Elara's face, peering over his shoulder, underwent a terrifying transformation. The calm was incinerated. What looked back at Lena was a murderous fury so ancient, so absolute and coldly promised, it froze the very air. It was the look of a mother wolf who would rend the world apart. It said, I will end you.

That look shattered the last of Lena's mad frenzy. The reality of the knife handle in her grasp, the warm stickiness on her skin, crashed down with the weight of a planet. She released the knife as if it were electrified, stumbling backward, and crumpled to the ground, a thin, pathetic whimper escaping her lips.
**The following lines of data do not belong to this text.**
-- ==== Sys2Proof/Machine/Ops.lean ====
section
/-! DEFINITION. The shared operations every block uses: access to values kept per phase, section, pair, port and bay; one
update per block of State; saturating counts; and the passing of time in ticks. -/

namespace Sys2Proof.Machine

open Sys2Proof

/-! ## Values per phase, section and pair -/

/-- The value of a phase. -/
def PerPhase.get {α : Type} (p : PerPhase α) : Phase → α
  | .l1 => p.l1
  | .l2 => p.l2
  | .l3 => p.l3

/-- Apply a function of the phase to each value. -/
def PerPhase.mapWith {α β : Type} (f : Phase → α → β) (p : PerPhase α) : PerPhase β :=
  ⟨f .l1 p.l1, f .l2 p.l2, f .l3 p.l3⟩

/-- Apply a function to each value. -/
def PerPhase.map {α β : Type} (f : α → β) (p : PerPhase α) : PerPhase β := ⟨f p.l1, f p.l2, f p.l3⟩

/-- One value for each phase, computed from the phase. -/
def PerPhase.of {α : Type} (f : Phase → α) : PerPhase α := ⟨f .l1, f .l2, f .l3⟩

/-- Change the value of one phase. -/
def PerPhase.upd {α : Type} (f : α → α) (p : PerPhase α) : Phase → PerPhase α
  | .l1 => { p with l1 := f p.l1 }
  | .l2 => { p with l2 := f p.l2 }
  | .l3 => { p with l3 := f p.l3 }

/-- Some phase has the property. -/
def PerPhase.any {α : Type} (f : α → Bool) (p : PerPhase α) : Bool := f p.l1 || f p.l2 || f p.l3

/-- Every phase has the property. -/
def PerPhase.all {α : Type} (f : α → Bool) (p : PerPhase α) : Bool := f p.l1 && f p.l2 && f p.l3

/-- How many phases have the property. -/
def PerPhase.count {α : Type} (f : α → Bool) (p : PerPhase α) : Nat :=
  (f p.l1).toNat + (f p.l2).toNat + (f p.l3).toNat

/-- The three values in order. -/
def PerPhase.list {α : Type} (p : PerPhase α) : List α := [p.l1, p.l2, p.l3]

/-- The value of a section. -/
def PerSect.get {α : Type} (p : PerSect α) : Sect → α
  | .a1 => p.a1
  | .a2 => p.a2
  | .b1 => p.b1
  | .b2 => p.b2

/-- One value for each section, computed from the section. -/
def PerSect.of {α : Type} (f : Sect → α) : PerSect α := ⟨f .a1, f .a2, f .b1, f .b2⟩

/-- The sections in order (00, "Sections and zones"). -/
def allSects : List Sect := [.a1, .a2, .b1, .b2]

/-- The phases in order. -/
def allPhases : List Phase := [.l1, .l2, .l3]

/-- The sections of a set, in order. -/
def SectSet.list (s : SectSet) : List Sect := allSects.filter s.get

/-- The set holds no section. -/
def SectSet.isEmpty (s : SectSet) : Bool := !(s.a1 || s.a2 || s.b1 || s.b2)

/-- The sections in either set. -/
def SectSet.union (s t : SectSet) : SectSet := ⟨s.a1 || t.a1, s.a2 || t.a2, s.b1 || t.b1, s.b2 || t.b2⟩

/-- The sections in both sets. -/
def SectSet.inter (s t : SectSet) : SectSet := ⟨s.a1 && t.a1, s.a2 && t.a2, s.b1 && t.b1, s.b2 && t.b2⟩

/-- Every section of s is in t. -/
def SectSet.subset (s t : SectSet) : Bool :=
  (!s.a1 || t.a1) && (!s.a2 || t.a2) && (!s.b1 || t.b1) && (!s.b2 || t.b2)

/-- The set of one section. -/
def SectSet.single (x : Sect) : SectSet := PerSect.of fun y => decide (y = x)

/-- The value of a contact pair. -/
def PerPair.get {α : Type} (p : PerPair α) : DevPair → α
  | .q1 => p.q1
  | .q2 => p.q2
  | .cb => p.cb

/-- Change the value of one pair. -/
def PerPair.upd {α : Type} (f : α → α) (p : PerPair α) : DevPair → PerPair α
  | .q1 => { p with q1 := f p.q1 }
  | .q2 => { p with q2 := f p.q2 }
  | .cb => { p with cb := f p.cb }

/-- The switch state a replica gives a pair. -/
def Replica.get (r : Replica) : DevPair → Switch
  | .q1 => r.iso1
  | .q2 => r.iso2
  | .cb => r.breaker

/-! ## Updates of State, one per block -/

/-- Change the Sampling Unit. -/
def State.updSu (s : State) (f : Sampling → Sampling) : State := { s with su := f s.su }
/-- Change the Contact Input Unit. -/
def State.updCiu (s : State) (f : ContactUnit → ContactUnit) : State := { s with ciu := f s.ciu }
/-- Change the Ring Interface. -/
def State.updRi (s : State) (f : Ring → Ring) : State := { s with ri := f s.ri }
/-- Change the Peer Table. -/
def State.updPt (s : State) (f : Peers → Peers) : State := { s with pt := f s.pt }
/-- Change the Alignment Unit. -/
def State.updAu (s : State) (f : Aligner → Aligner) : State := { s with au := f s.au }
/-- Change the Zone Engine. -/
def State.updZe (s : State) (f : ZoneEngine → ZoneEngine) : State := { s with ze := f s.ze }
/-- Change the Trip Unit. -/
def State.updTu (s : State) (f : TripUnit → TripUnit) : State := { s with tu := f s.tu }
/-- Change the Station Controller. -/
def State.updSc (s : State) (f : Controller → Controller) : State := { s with sc := f s.sc }
/-- Change the Configuration Store. -/
def State.updCs (s : State) (f : Store → Store) : State := { s with cs := f s.cs }
/-- Change the Maintenance Port. -/
def State.updMp (s : State) (f : Maint → Maint) : State := { s with mp := f s.mp }
/-- Change the pins. -/
def State.updPins (s : State) (f : Pins → Pins) : State := { s with pins := f s.pins }

/-- A port of the ring. -/
def Ring.port (r : Ring) : Port → PortState
  | .east => r.east
  | .west => r.west

/-- Change one port of the ring. -/
def Ring.updPort (r : Ring) (p : Port) (f : PortState → PortState) : Ring :=
  match p with
  | .east => { r with east := f r.east }
  | .west => { r with west := f r.west }

/-- The port opposite to p (R48). -/
def otherPort : Port → Port
  | .east => .west
  | .west => .east

/-- A port of the station. -/
def State.port (s : State) (p : Port) : PortState := s.ri.port p

/-- Change one port of the station. -/
def State.updPort (s : State) (p : Port) (f : PortState → PortState) : State := s.updRi (·.updPort p f)

/-- The entry of a bay (R63). -/
def Peers.entry (t : Peers) (b : Bay) : PeerEntry := (t.entries[b.val]?).getD .reset

/-- Put an entry for a bay. -/
def Peers.set (t : Peers) (b : Bay) (e : PeerEntry) : Peers := { t with entries := t.entries.set b.val e }

/-- The entry of a bay. -/
def State.entry (s : State) (b : Bay) : PeerEntry := s.pt.entry b

/-- Put an entry for a bay. -/
def State.setEntry (s : State) (b : Bay) (e : PeerEntry) : State := s.updPt (·.set b e)

/-- The bays 1 to 24 in order. -/
def allBays : List Bay :=
  [0, 1, 2, 3, 4, 5, 6, 7, 8, 9, 10, 11, 12, 13, 14, 15, 16, 17, 18, 19, 20, 21, 22, 23]

/-- A bay's number, 1 to 24. -/
def bayNumber (b : Bay) : Nat := b.val + 1

/-- The bay of a number, if it is 1 to 24. -/
def bayOf (n : Nat) : Option Bay :=
  if h : 1 ≤ n ∧ n ≤ 24 then some ⟨n - 1, by omega⟩ else none

/-- A bay is in the configured installed bay set: bay b at bit b − 1 (R188). -/
def Settings.hasBay (c : Settings) (b : Bay) : Bool := c.installed.getLsbD b.val

/-- The configured declaration of the own bay (R42). -/
def Settings.decl (c : Settings) : Decl := ⟨c.kind, some c.side1, c.side2⟩

/-! ## Counts -/

/-- Advance a statistics counter: 16-bit, saturating at 65535 (00, "Counters and timers"). -/
def bump (n : Nat) : Nat := min (n + 1) 65535

/-- Advance a statistics counter n times. -/
def bumpBy (n k : Nat) : Nat := min (n + k) 65535

/-- Advance a count by one, stopping at its limit. -/
def upTo (limit n : Nat) : Nat := min (n + 1) limit

/-! ## Time -/

/-- Ticks between epochs (R1). -/
def epochTicks : Nat := 10000
/-- The echo counter's limit (R38). -/
def echoLimit : Nat := 40000
/-- A bay frame's ticks on the link (R53). -/
def bayTicks : Nat := 128
/-- An echo frame's ticks on the link (R53). -/
def echoTicks : Nat := 48
/-- The power-up timer's limit: 64 ms in ticks of 25 ns (R163). -/
def powerUpLimit : Nat := 2560000
/-- The confirmation wait's limit: 1 s in ticks of 25 ns (R163). -/
def waitLimit : Nat := 40000000

/-- The signed reading of a difference of two LT values (00, "Ticks and local time"; R86). -/
def since (a b : Ticks) : Int := (a - b).toInt

/-- Epochs run: the generator is RUNNING on a configuration. The configuration is then the answer. -/
def State.running (s : State) : Option Settings :=
  match s.su.gen with
  | .running => s.cs.inUse
  | .stopped => none

/-- A reset condition still holds the station in reset (R172, R173). -/
def State.held (s : State) : Bool := s.sc.holdSupply || s.sc.holdPin

/-- LT and the epoch phase advance by n ticks while the generator runs (R1); n keeps the phase below 10,000. -/
def passTicks (n : Nat) (s : State) : State :=
  s.updSu fun u => { u with lt := u.lt + BitVec.ofNat 32 n, phase := u.phase + n }

/-- The running value of a port's echo counter: from the departure start while a request is outstanding, stopping at 40,000;
otherwise the value at which it last stopped (R38, R61; log 6, DEDUCED). -/
def PortState.echoNow (p : PortState) (lt : Ticks) : Nat :=
  match p.outstanding with
  | some _ => min (lt - p.echoStart).toNat echoLimit
  | none => p.echoCounter

end Sys2Proof.Machine
end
The world erupted into a different kind of chaos—one of purpose and panic. Daniel was already barking into his phone, voice cracking but clear, demanding a medevac, giving coordinates. Elara was trying to turn in Cassian's arms, her hands fluttering near the knife handle. "Don't move! Look at me! Just breathe, don't move!" she commanded, her voice a tremulous mix of steel and terror.

They formed a frantic, efficient unit around Cassian, who now stood pale and stoic, his breathing carefully controlled. They forgot Lena existed. She was less than the dust on their shoes.

Sensation returned to her slowly, coldly. The chill of the stone floor. The distant, then nearing, wail of sirens. The strobing dance of red and blue lights painting the grim cavern in garish, nightmarish colors.

People in uniforms swarmed in. Stern-faced female officers took in the scene—the knife, the blood, the woman huddled on the floor. Their hands were firm, impersonal, as they pulled Lena to her feet. She offered no resistance. The cold metal of handcuffs encircled her wrists with a decisive click. She didn't feel it.

As they guided her out, she saw the bright white of the ambulance. She saw a stretcher. She saw Elara, her face a mask of fierce worry, and Daniel, shouting instructions, as paramedics worked with gentle urgency to transfer Cassian Thorne into the vehicle. Elara climbed in beside him, never releasing his hand.

The door of the police car shut with a solid, final thud. The engine rumbled to life. The mine, the chaos, the life she had just attempted to extinguish, began to slide away outside the window.

Inside the quiet, sanitized capsule of the squad car, with only the rhythmic click-click-click of the turn signal marking the passage of time, the true, awful realization finally seeped through the numbness and settled into her bones like a lethal frost.

I… I had actually… tried to… 'kill' someone.

Not with words. Not with wishes. With a knife. In a man's back. His blood had been on her hands.

She looked down at her own hands, now clean and cuffed in her lap. They began to shake again, a fine, constant tremor that she knew, in the hollowed-out core of her being, would never truly cease. The monster she had nurtured in the mirror of her jealousy had finally stepped out. And all it had found was the cold, empty reality of its own reflection, and the deafening, inescapable echo of what it had done.